Pendekatan dua tahap ini ternyata menuai hasil. Ibu Ros (35), yang pada kunjungan pertama hanya bisa terdiam ketakutan, kini di kunjungan kedua sudah mampu bercerita dan bahkan tersenyum kecil dalam sesi kelompok. “Waktu tim Aisyiyah datang pertama, saya masih seperti orang linglung. Mereka ajak bernyanyi, anak-anak saya dikasih mainan. Itu yang buat saya masih punya tenaga sampai hari ini. Sekarang, saya merasa lebih siap untuk bicara tentang rasa takut saya,” akuinya.
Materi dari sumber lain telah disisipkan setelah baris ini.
/-- The parameters of TREE.PROFILE_SET after the channel and the profile index (R193). -/
structure ProfileWords where
  rate : Word
  fec : Word
  pre : BitVec 64
  preLen : Word
  dlm : BitVec 64
  dlmLen : Word
  tol : Word
deriving DecidableEq, Repr

/-- An XGEM-style header as the receiver reads it at a 4-byte-aligned position of a unit (R129): the HEC's verdict
(0 syndrome zero, 1 at most 2 bit errors, 2 uncorrectable), PLI, key index, port ID and LF as read, a name for the
payload, the leading bytes as received of the SDU it completes (a skein tag of R241, a container's header of R248, a frame's head), and
the integrity code with which that SDU ends if it is an OMCI message (R412). -/
structure XgemHead where
  pos : BitVec 20
  hec : BitVec 2
  pli : BitVec 14
  key : BitVec 2
  port : BitVec 16
  last : Bool
  name : BitVec 32
  lead : List Byte
  mic : BitVec 32
deriving DecidableEq, Repr

/-- The parameters of SKEIN.TRIB_SET after the Alloc-IDs (R259): playout in nanoseconds (log entry 51). -/
structure TribWords where
  nd : Word
  q : Word
  ppm : Word
  wl : Word
  wh : Word
  kind : Word
  udp : Word
  payload : Word
  playout : Word
deriving DecidableEq, Repr

/-- The parameters of TABLE.BD_SET (R320). -/
structure BdWords where
  domain : Word
  valid : Word
  learn : Word
  isolate : Word
  route : Word
  vrf : Word
  rmac : Word
  flood : Word
  unknown : Word
deriving DecidableEq, Repr

/-- The parameters of TABLE.SVC_SET (R320): `target` is a domain or a destination as kind × 2^18 + number, `policer` all
ones for none, an upstream source the ONU index × 65536 + XGEM port (log entry 59). -/
structure SvcWords where
  dir : Word
  source : Word
  ovid : Word
  ivid : Word
  mode : Word
  target : Word
  policer : Word
  prog : Word
  learn : Word
  macLimit : Word
  ret : Word
  upBase : Word
deriving DecidableEq, Repr

/-- The parameters of TABLE.NH_SET after the index (R320). -/
structure NhWords where
  kind : Word
  dest : Word
  dmac : BitVec 48
  smac : Word
  prog : Word
  domain : Word
  strip : Word
deriving DecidableEq, Repr

/-- The parameters of QUEUE.NODE_SET (R377): rates in steps of 8 kb/s, bursts in 64-byte units. -/
structure NodeWords where
  dir : Word
  level : Word
  index : Word
  enable : Word
  band : Word
  weight : Word
  parent : Word
  cir : Word
  pir : Word
  cbs : Word
  pbs : Word
deriving DecidableEq, Repr

/-- The parameters of QUEUE.ATTACH after the queue (R377). -/
structure AttachWords where
  parent : Word
  band : Word
  weight : Word
  gate : Word
  cir : Word
  pir : Word
  cbs : Word
  pbs : Word
deriving DecidableEq, Repr

/-- The parameters of QUEUE.POLICER_SET after the policer (R377). -/
structure PolicerWords where
  valid : Word
  typ : Word
  aware : Word
  deiIn : Word
  cf : Word
  redAct : Word
  cir : Word
  eir : Word
  cbs : Word
  ebs : Word
deriving DecidableEq, Repr

/-- The parameters of KEY.MSC_SA_SET (R434): direction 0 transmit, 1 receive; salt in three words. -/
structure SaWords where
  port : Word
  dir : Word
  sciHi : Word
  sciLo : Word
  an : Word
  suite : Word
  handle : Word
  pnHi : Word
  pnLo : Word
  salt : BitVec 96
  ssci : Word
  offset : Word
  validate : Word
  window : Word
deriving DecidableEq, Repr

/-- The parameters of KEY.JOB (R421): ranges as byte offset and length in one bank of the half's core die; for decryption
and verification the IV and the tag. -/
structure JobWords where
  half : Word
  mode : Word
  dir : Word
  handle : Word
  bank : Word
  inOff : Word
  inLen : Word
  outOff : Word
  aadOff : Word
  aadLen : Word
  iv : List Word
  tag : List Word
deriving DecidableEq, Repr

/-- How much of a DMA transfer moved: bytes, and the words read from host memory (R555). -/
structure DmaMoved where
  bytes : BitVec 25
  data : List Word
deriving DecidableEq, Repr
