/-- The reset word of a register, for the fields whose reset value does not depend on the instance. -/
def Reg.resetBase : Reg → Nat
  | .sysId => 0xA100
  | .blkId => 0x10000
  | .ndsel => 0x2000000
  | .tbIncr => 0x1
  | .tbIncrFrac => 0x9999999A
  | .tbPincInt => 0x1
  | .tbPincFrac => 0x9999999A
  | .tbSlewCyc => 0x1
  | .tbDivCfg => 0xA
  | .tbFleCfg => 0x10
  | .tbPpsCfg => 0x186A0
  | .gntPinCfg => 0x803E8FFF
  | .lnuCtl => 0x10000010
  | .tndCtl => 0x10000000
  | .lnpCtl => 0x8000000
  | .pchCfg => 0x30004000
  | .pchStat => 0xD82D0000
  | .brxDlnCfg => 0x32
  | .tndDlnCfg => 0x32
  | .cadDlnCfg => 0x32
  | .gntTreeCfg => 0x18
  | .gntChCfg => 0x8100050
  | .gntAlcCfg => 0x1C000000
  | .brxPrfCfg => 0x84040F4
  | .brxChCfg => 0x801000
  | .brxChStat => 0x80000
  | .brxRsmCfg => 0x10
  | .actTreeCfg => 0x43019000
  | .actTreeTmr => 0x3E84010
  | .actTreeStat => 0x39042
  | .actChCfg => 0x3E80040
  | .sknCfg => 0xFA0400
  | .cadTribCfg => 0xC800000
  | .cadTribQ => 0x8
  | .prsCfg => 0x12B50003
  | .frgCfg => 0x1E
  | .rulVer => 0x100
  | .lrnCfg => 0x82BE8003
  | .brAgeCfg => 0x2A5800
  | .qmQCfg => 0x2001000
  | .qmPrfCells => 0x40000000
  | .qmPrfDt => 0x201004B7
  | .qmQStat => 0x40000000
  | .cstPoolCfg => 0x80100100
  | .dstCfg => 0x10000400
  | .schNdCfg => 0x1
  | .schNdCbs => 0x100
  | .schNdPbs => 0x100
  | .schNdStat => 0x20000000
  | .schQCfg => 0x1
  | .schQCbs => 0x100
  | .schQPbs => 0x100
  | .schQStat => 0x20000000
  | .plcCbs => 0x100
  | .plcEbs => 0x100
  | .gtEntInt => 0x3B9ACA00
  | .gtEntGates => 0xFF
  | .gtCycle => 0x3B9ACA00
  | .gtGateCfg => 0x3000
  | .gtListCtl => 0x1
  | .gtStat => 0x7F800
  | .mscPortCfg => 0xC
  | .mscPnThr => 0xC0000000
  | .tndPairCfg => 0x30800
  | .lshRingCfg => 0x40000
  | .lshRingPtr => 0x80000000
  | .lshStat => 0x1000000
  | .evtMask => 0xFFFFFFFF
  | .evtRoute => 0x10000000
  | .sqStat => 0x20000000
  | .hbmCfg => 0x4000010
  | .ggcPmCfg => 0x1E1E1E
  | .pwrThermCfg => 0x64
  | .tnsCfg => 0x640A08
  | .rmdCfg => 0x9C40
  | _ => 0

end Sys2Proof
end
Dr. Syur’aini menegaskan bahwa pola intervensi berkelanjutan ini adalah DNA dari LLHPB Aisyiyah. “Kami tidak percaya pada bantuan yang hit and run. Bencana, terutama yang sebesar ini, meninggalkan luka berlapis. Kunjungan pertama kami adalah janji: ‘Kami tidak meninggalkan kalian.’ Kunjungan kedua ini adalah bukti dari janji itu. Dan akan ada kunjungan-kunjungan berikutnya berupa program pemulihan ekonomi dan penguatan ketahanan komunitas,” tegasnya dengan mata yang menatap jauh ke pemukiman warga yang masih dipenuhi lumpur.
Sebagai mata rantai terakhir dari proses pertolongan ini, paket pakaian layak pakai yang dibagikan bukan lagi sekadar barang, melainkan simbol transisi dari sekadar bertahan hidup menuju hidup yang bermartabat. “Baju yang kami bawa pertama kali mungkin untuk mengganti yang basah. Baju yang kami bagikan hari ini, adalah untuk menyambut hari-hari baru mereka,” pungkas Fitri Yulianis.
Saat sore merayap dan tim LLHPB bersiap berpamitan, Nenek Aminah masih duduk di bangku panjang. Kaki yang bengkak tertumpu di atas bangku kecil, namun senyumnya sudah merekah. Di baliknya, jalan rusak dan rumah- rumah yang masih berlumpur menjadi latar yang suram. Namun, di antara kehancuran itu, telah tumbuh keyakinan baru: bahwa bantuan bukanlah tentang sekali datang dan pergi, melainkan tentang kembali, lagi dan lagi, dengan bentuk yang semakin menyentuh inti kebutuhan, dari sekadar mengisi perut hingga menyembuhkan luka yang tak terlihat.